[PROBLEM DETAILS]:
Which lines run from the line with "transfer (R262). -/" through the line with "def FRec.bytes (r" in the entries below? Print them exactly, both ends included, and nothing more.

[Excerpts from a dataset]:
-- ==== Sys2Proof/Machine/Access.lean ====
section
/-! DEFINITION. What a home does for an operation of a core (R142–R150, R156–R158, R261–R265), the order in which the
outstanding operations of a register context may be performed, suspension on a translation fault and what a station keeps
(R317–R320), and the reads that an instruction makes at issue. -/

namespace Sys2Proof.Machine

/-! ## Footprints and speculation (R114, R123) -/

/-- The footprint cell of a granule of global space (R114). -/
def footCell (va : Nat) : List Nat := [va / 2 ^ 36, va % 2 ^ 36 / 16]

/-- The task that a register context runs, if its domain is ordered (R114). -/
def State.orderedTask (s : State) (w : Who) : Option Task :=
  let r := s.rcx w
  match r.task with
  | none => none
  | some id => if r.tdomain = 0 then none else s.findTask (s.tenant w.core w.ctx).partid id

/-- Every granule of an access to global space lies in the footprints that R114 asks for. -/
def State.footOk (s : State) (w : Who) (va n : Nat) (write : Bool) : Bool :=
  match s.orderedTask w with
  | none => true
  | some t => (granules va n).all fun g =>
      if s.window w (g * 16) = .global then t.write.has (footCell (g * 16)) || (!write && t.read.has (footCell (g * 16))) else true

/-- A store that R123 forbids in a speculative task. -/
def State.specStoreBad (s : State) (w : Who) (va n : Nat) : Bool :=
  let r := s.rcx w
  r.spec && (List.range n).any fun i =>
    match s.window w (va + i) with
    | .global => false
    | .nowhere => false
    | .local_ _ => !(va + i < 0x40000 && decide (r.stackBase.toNat ≤ va + i + 0x4000) && decide (va + i < r.stackBase.toNat))

/-! ## Completion objects (R261, R262) -/

/-- The events of R262. -/
inductive CEv where
  | arrive
  | expectArr (d : Int) (exp : Bool)
  | expectTx (d : Int)
  | accepted
  | completed (fault : Option Nat)
  deriving DecidableEq, Repr

/-- The event of an expect dword (R264). -/
def expectEv (d : Nat) : CEv :=
  let v := sextI (bits d 0 24) 24
  if bits d 63 1 = 1 then .expectTx v else .expectArr v (bits d 62 1 == 1)

/-- The fields of a completion object (R261). -/
structure CObj where
  fcode : Nat
  fcount : Nat
  fault : Bool
  mode : Nat
  pt : Nat
  exp : Nat
  pa : Nat
  phase : Nat
  deriving DecidableEq, Repr

def CObj.ofGran (g : Gran) : CObj :=
  let n := g.toNat
  { fcode := bits n 88 8, fcount := bits n 83 5, fault := bits n 82 1 == 1, mode := bits n 80 2, pt := bits n 56 24,
    exp := bits n 36 20, pa := bits n 16 20, phase := bits n 0 16 }

def CObj.toGran (o : CObj) : Gran :=
  BitVec.ofNat 128 (o.fcode * 2 ^ 88 + o.fcount * 2 ^ 83 + (if o.fault then 2 ^ 82 else 0) + o.mode * 2 ^ 80 + o.pt * 2 ^ 56
    + o.exp * 2 ^ 36 + o.pa * 2 ^ 16 + o.phase)

/-- Recording a fault (R261). -/
def CObj.record (o : CObj) (c : Nat) : CObj :=
  { o with fcode := if o.fault then o.fcode else c, fault := true, fcount := min (o.fcount + 1) 31 }

/-- Evaluation of a main-mode object (R262): the phase advances when nothing is pending. -/
def CObj.eval (o : CObj) : CObj × Bool :=
  if o.pa = 0 ∧ o.pt = 0 then ({ o with phase := (o.phase + 1) % 65536, pa := o.exp }, true) else (o, false)

/-- A sum clamped to 0 … m, with misuse recorded on a clamp (R262). -/
def clampAdd (n : Nat) (d : Int) (m : Nat) : Nat × Bool :=
  let v := (n : Int) + d
  if v < 0 then (0, true) else if (m : Int) < v then (m, true) else (v.toNat, false)

/-- R262: the object after an event, and whether its phase changed. An expect that clamps both PA and EXP records misuse once, and an arrival at a
fixed-mode object whose PA a plain store has made 0 changes the phase (DESIGN CHOICE, log 55). -/
def CObj.step (o : CObj) (e : CEv) : CObj × Bool :=
  if o.mode = 0 then
    match e with
    | .arrive => if 0 < o.pa then { o with pa := o.pa - 1 }.eval else (o.record 0x36, false)
    | .expectArr d x =>
      let (p, c1) := clampAdd o.pa d (2 ^ 20 - 1)
      let (q, c2) := if x then clampAdd o.exp d (2 ^ 20 - 1) else (o.exp, false)
      let o := { o with pa := p, exp := q }
      (if c1 || c2 then o.record 0x36 else o).eval
    | .expectTx d =>
      let (p, c) := clampAdd o.pt d (2 ^ 24 - 1)
      (if c then { o with pt := p }.record 0x36 else { o with pt := p }).eval
    | .accepted =>
      let (p, c) := clampAdd o.pt 1 (2 ^ 24 - 1)
      (if c then { o with pt := p }.record 0x36 else { o with pt := p }, false)
    | .completed f =>
      let o := if o.pt = 0 then o.record 0x36 else { o with pt := o.pt - 1 }
      (match f with | some c => o.record c | none => o).eval
  else if o.mode = 1 then
    let dec := fun (o : CObj) =>
      if o.pa ≤ 1 then ({ o with phase := (o.phase + 1) % 65536, pa := o.exp }, true) else ({ o with pa := o.pa - 1 }, false)
    match e with
    | .arrive => dec o
    | .completed f => dec (match f with | some c => o.record c | none => o)
    | .accepted => (o, false)
    | _ => (o.record 0x36, false)
  else (o.record 0x36, false)

/-- A watch registered for a core of a peer module: core 4096 plus the port (R358). -/
def Watch.away (w : Watch) : Bool := decide (4096 ≤ w.core)

/-- The watches of a completion object fire at a phase change (R265); one that a peer module registered is told to it. -/
def State.fireComp (s : State) (g : Nat) (o : CObj) : State :=
  let hit := fun (w : Watch) => w.pool == 1 && w.gran == g
  let hits := s.watches.filter hit
  { s with watches := s.watches.filter (fun w => !hit w),
           flights := s.flights ++ (hits.filter fun w => !w.away).map (fun w => watchFlight w o.phase o.toGran),
           peerOut := s.peerOut ++ (hits.filter Watch.away).map fun w => (w.core - 4096, 66, o.toGran.toNat) }

/-- Writes a completion object at its home and fires its watches at a phase change (R262, R265). -/
def State.putComp (s : State) (sp : Spot) (o : CObj) (fire : Bool) : State :=
  let s := s.writeAt sp (leBytes o.toGran.toNat 16) 256
  if fire then s.fireComp (sp.home / 16) o else s

/-- The event changes the object: a fixed-mode object is left as it is by the acceptance of a transfer (R262). -/
def CObj.heeds (o : CObj) (e : CEv) : Bool := !(o.mode == 1 && e == .accepted)

/-- An event at the home of a completion object (R262); one without effect writes nothing. -/
def State.compEvent (s : State) (sp : Spot) (e : CEv) : State :=
  let rd := s.readAt sp 16
  let o := CObj.ofGran (BitVec.ofNat 128 (leNat rd.2))
  if o.heeds e then
    let (o', fire) := o.step e
    rd.1.putComp sp o' fire
  else s

/-! ## Fault-queue records (R318) -/

/-- The 32 bytes of a record. -/
def FRec.bytes (r : FRec) (lost : Bool) : List Byte :=
  leBytes r.fid 4 ++ leBytes r.cause 1 ++ leBytes r.source 1 ++ leBytes (r.ctx % 8 + r.rc % 4 * 8) 1
    ++ leBytes ((if r.resumable then 1 else 0) + (if lost then 2 else 0)) 1 ++ leBytes r.addr 8 ++ leBytes r.pc.toNat 8
    ++ leBytes r.lcore 2 ++ leBytes r.part 1 ++ leBytes 0 1 ++ leBytes r.info 4

/-- What became of a record: written, no room for it (the ring is full or unset), a wait for a line that the host holds or for an entry of a table at a
peer module, or the stage-2 walk of its place does not complete (R384). -/
inductive Posted where
  | written (s : State)
  | full
  | waits (s : State)
  | bound

/-- Writes a record at the head of its function's queue (R318, R384). -/
def State.putRec (s : State) (r : FRec) : Posted :=
  let q := s.part r.fn
  let a := q.fqbase + q.fqhead * 32
  if !q.fqRoom then .full
  else if s.held2 r.fn a 32 then .waits (s.ask2 r.fn a 32)
  else
    let bs := r.bytes q.lost
    let (s1, ok1) := s.write2 r.fn a (bs.take 16)
    let (s2, ok2) := s1.write2 r.fn (a + 16) (bs.drop 16)
    if ok1 && ok2 then .written (s2.modPart r.fn fun q => { q with fqhead := (q.fqhead + 1) % q.fqlen, lost := false }) else .bound

/-- LOST is marked: an informational record was dropped (R318). -/
def State.loseRec (s : State) (fn : Nat) : State := s.modPart fn fun q => { q with lost := true }

/-- PARTITION_BOUND to the physical function (R323), dropped like any informational record where its own queue is full or not reached. -/
def State.pbound (s : State) (p addr : Nat) : State :=
  let (s, fid) := s.takeFid 0
  let r : FRec := { fn := 0, fid := fid, cause := 0xA1, source := 6, ctx := 0, rc := 3, resumable := false, addr := addr, pc := 0, lcore := 0xFFF,
                    part := p, info := 0 }
  match s.putRec r with
  | .written s => s
  | .waits s => { s with frecs := s.frecs ++ [r] }
  | _ => s.loseRec 0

[FINISHED EXERCISE]:
/-- The event changes the object: a fixed-mode object is left as it is by the acceptance of a transfer (R262). -/
def CObj.heeds (o : CObj) (e : CEv) : Bool := !(o.mode == 1 && e == .accepted)

/-- An event at the home of a completion object (R262); one without effect writes nothing. -/
def State.compEvent (s : State) (sp : Spot) (e : CEv) : State :=
  let rd := s.readAt sp 16
  let o := CObj.ofGran (BitVec.ofNat 128 (leNat rd.2))
  if o.heeds e then
    let (o', fire) := o.step e
    rd.1.putComp sp o' fire
  else s

/-! ## Fault-queue records (R318) -/

/-- The 32 bytes of a record. -/
def FRec.bytes (r : FRec) (lost : Bool) : List Byte :=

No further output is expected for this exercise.